We want to prove the sentence:

[3] $\forall x, h a s F i n a l (x) \Rightarrow\sim e a s y (x)$

To arrive at a proof by contradiction, we will resolve the knowledge base against the following negation of [3]:

$\exists x, \sim (\sim h a s F i n a l (x) \lor \sim e a s y (x))$ , which, after existential instantiation, is: $\sim (\sim h a s F i n a l (A) \lor \sim e a s y (A))$ .

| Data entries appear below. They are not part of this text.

-- ==== Sys2Proof/Machine/Placement.lean ====
section
/-!
DEFINITION. Place, occupancy and reservation in the record store (R41 to R44): a robot leaves a place, is placed at a
row, conflicts with its occupant, or arrives at its own reservation.
-/

namespace Sys2Proof.Machine

/-! ### Leaving a place -/

/-- What the arbiter does when a robot leaves its place otherwise than by its operations: a queued request fails with
cause PLACE (R151), and a stranded record is emptied with its reservation released (R161). A transfer in service goes
on: its stage deals with the report that moved the robot (R154 to R157, assumption 21). -/
def leaveTransfers (r : RobotId) (s : State) : State :=
  let s := dropRobotRequest r (.failed .place) s
  match strandedOf s r with
  | some k =>
    match (s.shuttle k).transfer with
    | some t => emptyTransfer k (releaseRow t.destination r s)
    | none => s
  | none => s

/-- A robot leaves its place, R42. -/
def leavePlace (r : RobotId) (s : State) : State := vacate r (leaveTransfers r s)

/-! ### Reservations of others (R42, R151, R162) -/

/-- R42: the transfer whose destination another robot takes fails with cause CONFLICT; the reservation is released
first. -/
def takeReservation (row : RowId) (r : RobotId) (s : State) : State :=
  match (s.row row).reserved with
  | none => s
  | some q =>
    if q = r then s
    else
      let s := releaseRow row q s
      match queueOf s q with
      | some k => dropRequests k (fun x => x.robot == q) (.failed .conflict) s
      | none =>
        match serviceOf s q with
        | some k => failConflict k s
        | none => s

/-! ### Placement and conflict (R42, R43) -/

/-- R43: a robot of a conflict becomes unplaced. -/
def unplace (r : RobotId) (s : State) : State :=
  modRobot r (fun b => { b with place := .unknown, placementMark := true, activity := .unknown }) s

/-- R43: a transfer of the robot in FETCH or BOARD ends with cause PLACE. -/
def endBoarding (r : RobotId) (s : State) : State :=
  match serviceOf s r with
  | some k =>
    match (s.shuttle k).inService with
    | some t =>
      match t.stage with
      | .fetch | .board => failPlace k s
      | .carry | .alight => s
    | none => s
  | none => s

/-- R43: the pass, the context and the boarding of a robot of a conflict end. -/
def endWork (r : RobotId) (s : State) : State := leaveSets r (endBoarding r (abandonOwned r (endAbandoned r s)))

/-- R43: a placement conflict of robot r with the occupant o of a row. The occupant's work ends first, then that of the
robot that reported, whose context therefore becomes the free list's head (assumption 51). -/
def conflict (r o : RobotId) (row : RowId) (s : State) : State :=
  let s := leavePlace o s
  let s := modRow row (fun x => { x with contested := true, occupant := none }) s
  let s := unplace r (unplace o s)
  let s := setNotice .placementConflict s
  leaveList row (endWork r (endWork o s))

/-- The robot is placed at an unoccupied row. -/
def settle (r : RobotId) (row : RowId) (s : State) : State :=
  let s := modRobot r (fun b => { b with place := .row row, placementMark := false }) s
  let s := modRow row (fun x => { x with occupant := some r }) s
  leaveSets r (contextAtRow r row s)

/-- R42, last case: the robot leaves its place and is placed at a row, or conflicts with its occupant. -/
def placeAt (r : RobotId) (row : RowId) (s : State) : State :=
  let s := takeReservation row r (leavePlace r s)
  match (s.row row).occupant with
  | some o => if o = r then settle r row s else conflict r o row s
  | none => settle r row s

/-- R42: a report from a robot at its own reservation is an arrival: it ends a transfer in CARRY or ALIGHT (R157) and
a stranded record (R161), and fails one in FETCH or BOARD, or a queued request, with cause PLACE, the robot being then
placed by the last case of R42 (R154, R155, assumptions 23 and 53). -/
def arrive (r : RobotId) (row : RowId) (s : State) : State :=
  let s := modRobot r (fun b => { b with placementMark := false }) s
  match serviceOf s r with
  | some k =>
    match (s.shuttle k).inService with
    | some t =>
      match t.stage with
      | .carry | .alight => leaveSets r (contextAtRow r row (endTransfer k t s))
      | .fetch | .board => placeAt r row (failPlace k s)
    | none => s
  | none =>
    match strandedOf s r with
    | some k =>
      match (s.shuttle k).transfer with
      | some t => leaveSets r (contextAtRow r row (endStranded k t s))
      | none => s
    | none => placeAt r row s

/-- A row at which a report may place a robot: present, and in the robot's block. -/
def rowOfBlock (s : State) (r : RobotId) (row : RowId) : Bool :=
  (s.site row).present && (s.site row).block == (s.robotConfig r).block

/-- The activities that place nobody, R42, R44. -/
def Activity.moving : Activity → Bool
  | .boarding | .aboard | .alighting => true
  | _ => false

/-- R42: a report from a robot whose placement mark is set. Should a pass stand, it ends abandoned first, as in R44; none
does in a run, since what sets the mark has ended it (R33, R43, R46, R71; assumption 64). -/
def placeByReport (r : RobotId) (rep : RobotReport) (s : State) : State :=
  if rep.activity.moving then s
  else if !rowOfBlock s r rep.row then s
  else if (s.row rep.row).contested then s
  else if (s.robot r).place = .row rep.row then modRobot r (fun b => { b with placementMark := false }) s
  else
    let s := endAbandoned r s
    if (s.row rep.row).reserved = some r then arrive r rep.row s else placeAt r rep.row s

/-- R44: a report from a robot whose mark is clear. A contested row moves nobody (assumption 20). A pass under way
ends abandoned first (R137), and with it a context that a resumed pass still owns, so that in a conflict its record is
freed before the occupant's (assumption 51). -/
def moveByReport (r : RobotId) (rep : RobotReport) (s : State) : State :=
  if rep.activity.moving then s
  else if (serviceOf s r).isSome then s
  else if (s.robot r).place = .row rep.row then s
  else if !rowOfBlock s r rep.row then s
  else if (s.row rep.row).contested then s
  else
    let s := endAbandoned r s
    if (s.row rep.row).reserved = some r then arrive r rep.row s else placeAt r rep.row s

end Sys2Proof.Machine
end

This may be reduced to the clauses:

[3.1]hasFinal(A)

[3.2]easy(A)

Using a Skolem function $c o u r s e T o H a p p y S t u d e n t : x ⟶ y$ , [1] can be converted to:

[1.1] $\forall x : e a s y (x) \Rightarrow h a p p y (c o u r s e T o H a p p y S t u d e n t (x))$

Eliminating the universal quantification in [1.1] and [2], we get:

[1.2] $e a s y (x 1) \Rightarrow h a p p y (c o u r s e T o H a p p y S t u d e n t (x 1))$

[2.1] $h a s F i n a l (x 2) \Rightarrow\sim h a p p y (y 1)$

Converting all of the above to clauses (disjunciton of literals), we get:

[1.3] $\sim e a s y (x 1) \lor h a p p y (c o u r s e T o H a p p y S t u d e n t (x 1))$

[2.2] $\sim h a s F i n a l (x 2) \lor \sim h a p p y (y 2)$

[3.1] hasFinal(A)

[3.2] easy(A)

Unifying and resolving [1.3] and [3.2], we derive the following sentence:

[4] happy(courseToHappyStudent(A))

Unifying and resolving [2.2] and [3.1], we derive the following sentence:

[5] $\sim h a p p y (y 2)$

When we unify and resolve [4] and [5], we arrive at an empty clause. Hence, starting from the assumption that negation of [3] is true, we have arrived at a contradiction. So, the negation of [3] should be false.

Hence, we have proved with the use of resolution that [3] is true.